▶ **WORK TASK**
The lines to reproduce from the material below are those from the one containing "def PairState.image (x" through the one containing "bytes spell. -/", both included; write them out exactly and add nothing.

>>>>>

-- ==== Sys2Proof/Machine/Live.lean ====
section
/-!
DEFINITION. Tap (R509, R520 to R525): the deadline of the evaluation slot, the proposals, the governor and the setpoint datagrams.
-/

namespace Sys2Proof.Machine

/-- Changes Tap. -/
def World.updTap (w : World) (f : Tap → Tap) : World := { w with tap := f w.tap }

/-- EVAL_OVERRUN: the slot's run has not ended EVAL_DEADLINE_MS after it began; its proposals are discarded (R509). -/
def execEvalOverrun (s : State) : Host.Outcome State Fault Refusal :=
  .next (s.serve fun w =>
    let x := w.part 0
    if w.jobRuns 0 = false ∨ x.running = false ∨ x.eval = false ∨ w.tap.discarded
        ∨ s.sid.now < w.tap.slotStart + w.hop.deadlineMs * 1000000 then w
    else
      ((w.updTap fun y => { y with discarded := true }).raise s.sid (ioSource 9) 0x151 (w.tap.slotCycle % 2 ^ 32)).tick .tap 0 0x0C0)

/-! ### Proposals (R520) -/

/-- A proposal of the slot. -/
structure Proposal where
  target : Nat
  cls : Nat
  value : Nat
deriving DecidableEq, Repr

/-- The governor entry of a class (R521); there is none when the table is not used. -/
def World.governorOf (w : World) (cls : Nat) : Option Governor :=
  if w.config.governorBad then none else w.config.governor.find? fun g => decide (g.cls = cls)

/-- ADDR and CAPACITY of a Tap region; a region that leaves the partition's HBM has no room (assumption 93). -/
def World.tapRegion (w : World) (reg head unit entry : Nat) : Nat × Nat :=
  let r := w.reg (Block.tap.addr 0 reg)
  let a := fieldOf r 0 48
  let n := fieldOf r 48 16 * unit
  if a + head + entry * n ≤ w.hbmCapacity 0 then (a, n) else (a, 0)

/-- The proposals that stand, in the order of the region, and how many entries are dropped or not read. -/
def World.proposals (w : World) : List Proposal × Nat × Nat × World :=
  let g := w.tapRegion 0x000 16 1 16
  let h := w.hbmFetch (ioSource 9) 0 g.1 16
  let count := if g.2 = 0 then 0 else leAt h.1 0 4
  let n := min count g.2
  let body := h.2.hbmFetch (ioSource 9) 0 (g.1 + 16) (16 * n)
  let all := (List.range n).filterMap fun i =>
    let b := slice body.1 (16 * i) 16
    if bitAt (leAt b 7 1) 0 then some (⟨leAt b 0 6, leAt b 6 1, leAt b 8 4⟩ : Proposal) else none
  let good := all.filter fun p => (w.governorOf p.cls).isSome && !(fp32.decode p.value).isNan
  let stand := good.zipIdx.filterMap fun p =>
    if (good.drop (p.2 + 1)).any fun q => decide (q.target = p.1.target) && decide (q.cls = p.1.cls) then none else some p.1
  (stand, n, (all.length - stand.length) + (count - n), body.2)

/-! ### Governor state (R522) -/

/-- A pair's state: `last` in FP32 bits, the time of the last change in ns, and the cycles of the last eight toggles plus one, newest
first. Its 64 bytes are TARGET (6), CLASS (1), a valid byte, last (4), 4 bytes of zero, last_change (8) and eight toggles of 5 bytes
(assumption 94). -/
structure PairState where
  last : Nat
  change : Nat
  toggles : List Nat
deriving DecidableEq, Repr

/-- The 64 bytes of a pair's state. -/
def PairState.image (x : PairState) (p : Proposal) : List Byte :=
  leBytes 6 p.target ++ leBytes 1 p.cls ++ [1] ++ leBytes 4 x.last ++ [0, 0, 0, 0] ++ leBytes 8 x.change
    ++ (List.range 8).flatMap fun i => leBytes 5 (x.toggles.getD i 0)
/-- The state that 64 bytes spell. -/
def parsePair (b : List Byte) : PairState :=
  { last := leAt b 8 4, change := leAt b 16 8
    toggles := ((List.range 8).map fun i => leAt b (24 + 5 * i) 5).filter fun x => decide (x ≠ 0) }

/-- The entries of the region that a search for a pair reads, up to its place (R270). -/
def World.pairReads (w : World) (place : Option (Nat × Bool)) : List (Nat × Nat) :=
  let g := w.tapRegion 0x008 0 65536 64
  (List.range (place.elim g.2 fun x => (x.1 - g.1) / 64 + 1)).map fun i => (g.1 + 64 * i, 8)

/-- The place of a pair in the region: its own, or the first that is free; none when the region is full. -/
def World.pairPlace (w : World) (p : Proposal) : Option (Nat × Bool) :=
  let g := w.tapRegion 0x008 0 65536 64
  (List.range g.2).findSome? fun i =>
    let b := w.hbmRead 0 (g.1 + 64 * i) 8
    if leAt b 7 1 = 0 then some (g.1 + 64 * i, false)
    else if leAt b 0 6 = p.target ∧ leAt b 6 1 = p.cls then some (g.1 + 64 * i, true) else none

/-! ### The governor (R523) -/

/-- One setpoint as it is emitted. -/
structure Setpoint where
  target : Nat
  cls : Nat
  value : Nat
  held : Bool
  limited : Bool
deriving DecidableEq, Repr

/-- The governor on one proposal, at the cycle `c` of `cycleNs` each: the setpoint and the pair's next state. Every operation is one
binary32 operation to nearest even. -/
def govern (g : Governor) (c cycleNs : Nat) (p : Proposal) (x : PairState) : Setpoint × PairState :=
  let tc := c * cycleNs
  let f := fun (b : BitVec 32) => fp32.decode b.toNat
  let v := (valMin (valMax (fp32.decode p.value) (f g.minValue)).1 (f g.maxValue)).1
  let v := if g.binary then (if v.lt (.fin false 1 (-1)) then .fin false 0 0 else .fin false 1 0) else v
  let last := fp32.decode x.last
  let recent := (x.toggles.filter fun y => decide (tc < (y - 1) * cycleNs + 3600000000000)).length
  let r : Val × Bool × Bool :=
    if v.eq last then (last, false, false)
    else if tc < x.change + g.minHoldMs * 1000000 then (last, true, false)
    else if g.binary then (if g.maxToggles ≤ recent then (last, true, false) else (v, false, false))
    else
      let dt := (fp32.ratResult {} .rne false (tc - x.change) 1000000000).1
      let limit := (valMin (f g.maxStep) (fp32.mul {} .rne (f g.maxSlew) dt).1).1
      let d := (fp32.sub {} .rne v last).1
      let out := (fp32.add {} .rne last (valMin (valMax d limit.neg).1 limit).1).1
      (out, false, !out.eq v)
  let changed := !r.1.eq last
  let bits := fp32.encode r.1
  (⟨p.target, p.cls, bits, r.2.1, r.2.2⟩,
   { last := bits, change := if changed then tc else x.change
     toggles := if changed && g.binary then ((c + 1) :: x.toggles).take 8 else x.toggles })

/-- The governor on one proposal of the slot, with the pair's state in HBM. A new pair that finds the region full is dropped (R522). -/
def World.governOne (t : Sid) (acc : World × List Setpoint) (p : Proposal) : World × List Setpoint :=
  let w := acc.1
  match w.governorOf p.cls, w.pairPlace p with
  | some g, some place =>
    match w.agentReads t 0 (ioSource 9) (w.pairReads (some place)) with
    | (none, w) => (w, acc.2)
    | (some w, _) =>
    let x := if place.2 then parsePair (w.hbmRead 0 place.1 64) else ⟨g.safeValue.toNat, 0, []⟩
    let r := govern g w.tap.slotCycle w.hop.cycleNs p x
    let w := (w.hbmCount 0 place.1 64 false).hbmApply t (ioSource 9) w.ownPosition 0 place.1 (r.2.image p)
    let w := if r.1.limited then w.tick .tap 0 0x098 else w
    let w := if r.1.held then w.tick .tap 0 0x0A0 else w
    (w, acc.2 ++ [r.1])
  | some _, none => (((w.agentReads t 0 (ioSource 9) (w.pairReads none)).2).tick .tap 0 0x0B0, acc.2)
  | none, _ => (w.tick .tap 0 0x0B0, acc.2)

/-! ### Datagrams (R524, R525) -/

/-- Entries of a setpoint datagram at most. -/
def datagramEntries : Nat := 672

/-- Ascending TARGET. -/
def insertSetpoint (x : Setpoint) : List Setpoint → List Setpoint
  | [] => [x]
  | y :: ys => if x.target ≤ y.target then x :: y :: ys else y :: insertSetpoint x ys

/-- One setpoint datagram. -/
def World.setpointDatagram (w : World) (now : Nat) (g : Governor) (last : Bool) (xs : List Setpoint) : List Byte :=
  let c := w.tap.slotCycle
  let validity := if g.validity = 0 then 3 else g.validity
  beBytes 4 0x4D4A5350 ++ beBytes 2 1 ++ beBytes 1 g.cls ++ beBytes 1 (if last then 1 else 0) ++ beBytes 4 w.config.domainId
    ++ beBytes 2 w.ownPosition ++ beBytes 2 xs.length ++ beBytes 8 c ++ beBytes 8 (w.part 0).step ++ beBytes 8 now
    ++ beBytes 8 (c * w.hop.cycleNs + validity * w.hop.cycleNs) ++ beBytes 8 w.tap.seq ++ List.replicate 8 0
    ++ xs.flatMap fun x => beBytes 6 x.target ++ beBytes 1 ((if x.limited then 1 else 0) + (if x.held then 2 else 0)) ++ [0] ++ beBytes 4 x.value

/-- Sends one datagram of a class to every setpoint destination that takes the class; it has one number. -/
def World.sendSetpoints (now : Nat) (g : Governor) (w : World) (x : Bool × List Setpoint) : World :=
  let dests := w.config.ethTable.filter fun e => decide (e.role = 2) && bitAt e.classMask g.cls
  if dests = [] then w
  else
    let b := w.setpointDatagram now g x.1 x.2
    ((dests.foldl (fun w e => w.sendDatagram e b) w).updTap fun y => { y with seq := y.seq + 1 }).tick .tap 0 0x090

/-- The datagrams of one class. -/
def World.sendClass (now : Nat) (sent : List Setpoint) (w : World) (g : Governor) : World :=
  let xs := (sent.filter fun x => decide (x.cls = g.cls)).foldl (fun l x => insertSetpoint x l) []
  let n := max 1 (ceilDiv xs.length datagramEntries)
  (List.range n).foldl (fun w i =>
    w.sendSetpoints now g (decide (i + 1 = n), (xs.drop (datagramEntries * i)).take datagramEntries)) w

/-- Whether the twin's state permits emission (R525). -/
def World.twinPermits (w : World) : Bool :=
  decide (w.config.twinRole = 0) || (decide (w.config.twinRole = 1) && decide (w.twin.state ≠ 4))
    || (decide (w.config.twinRole = 2) && decide (w.twin.state = 3))

/-- TAP_EMIT: after the slot's run Tap reads the proposals, unless they are discarded, runs the governor and sends the setpoints where it may
(R520 to R525). -/
def execTapEmit (s : State) : Host.Outcome State Fault Refusal :=
  .next (s.serve fun w =>
    let x := w.part 0
    if w.jobRuns 0 = false ∨ w.tap.emitted ∨ (x.running ∧ x.eval) then w
    else
      let w := w.updTap fun y => { y with emitted := true }
      if w.tap.discarded then w
      else
        let ps := w.proposals
        let w := (ps.2.2.2.count (Block.tap.addr 0 0x080) ps.2.1).count (Block.tap.addr 0 0x0A8) ps.2.2.1
        if w.regField (Block.tap.addr 0 0x010) 0 1 = 0 ∨ w.config.governorBad ∨ w.twinPermits = false then w
        else
        let r := ps.1.foldl (World.governOne s.sid) (w, [])
        let w := r.1.count (Block.tap.addr 0 0x088) r.2.length
        w.config.governor.foldl (World.sendClass s.sid.now r.2) w)

end Sys2Proof.Machine
end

<<<<<

▶ **REPLY TO THE EXERCISE**
def PairState.image (x : PairState) (p : Proposal) : List Byte :=
  leBytes 6 p.target ++ leBytes 1 p.cls ++ [1] ++ leBytes 4 x.last ++ [0, 0, 0, 0] ++ leBytes 8 x.change
    ++ (List.range 8).flatMap fun i => leBytes 5 (x.toggles.getD i 0)
/-- The state that 64 bytes spell. -/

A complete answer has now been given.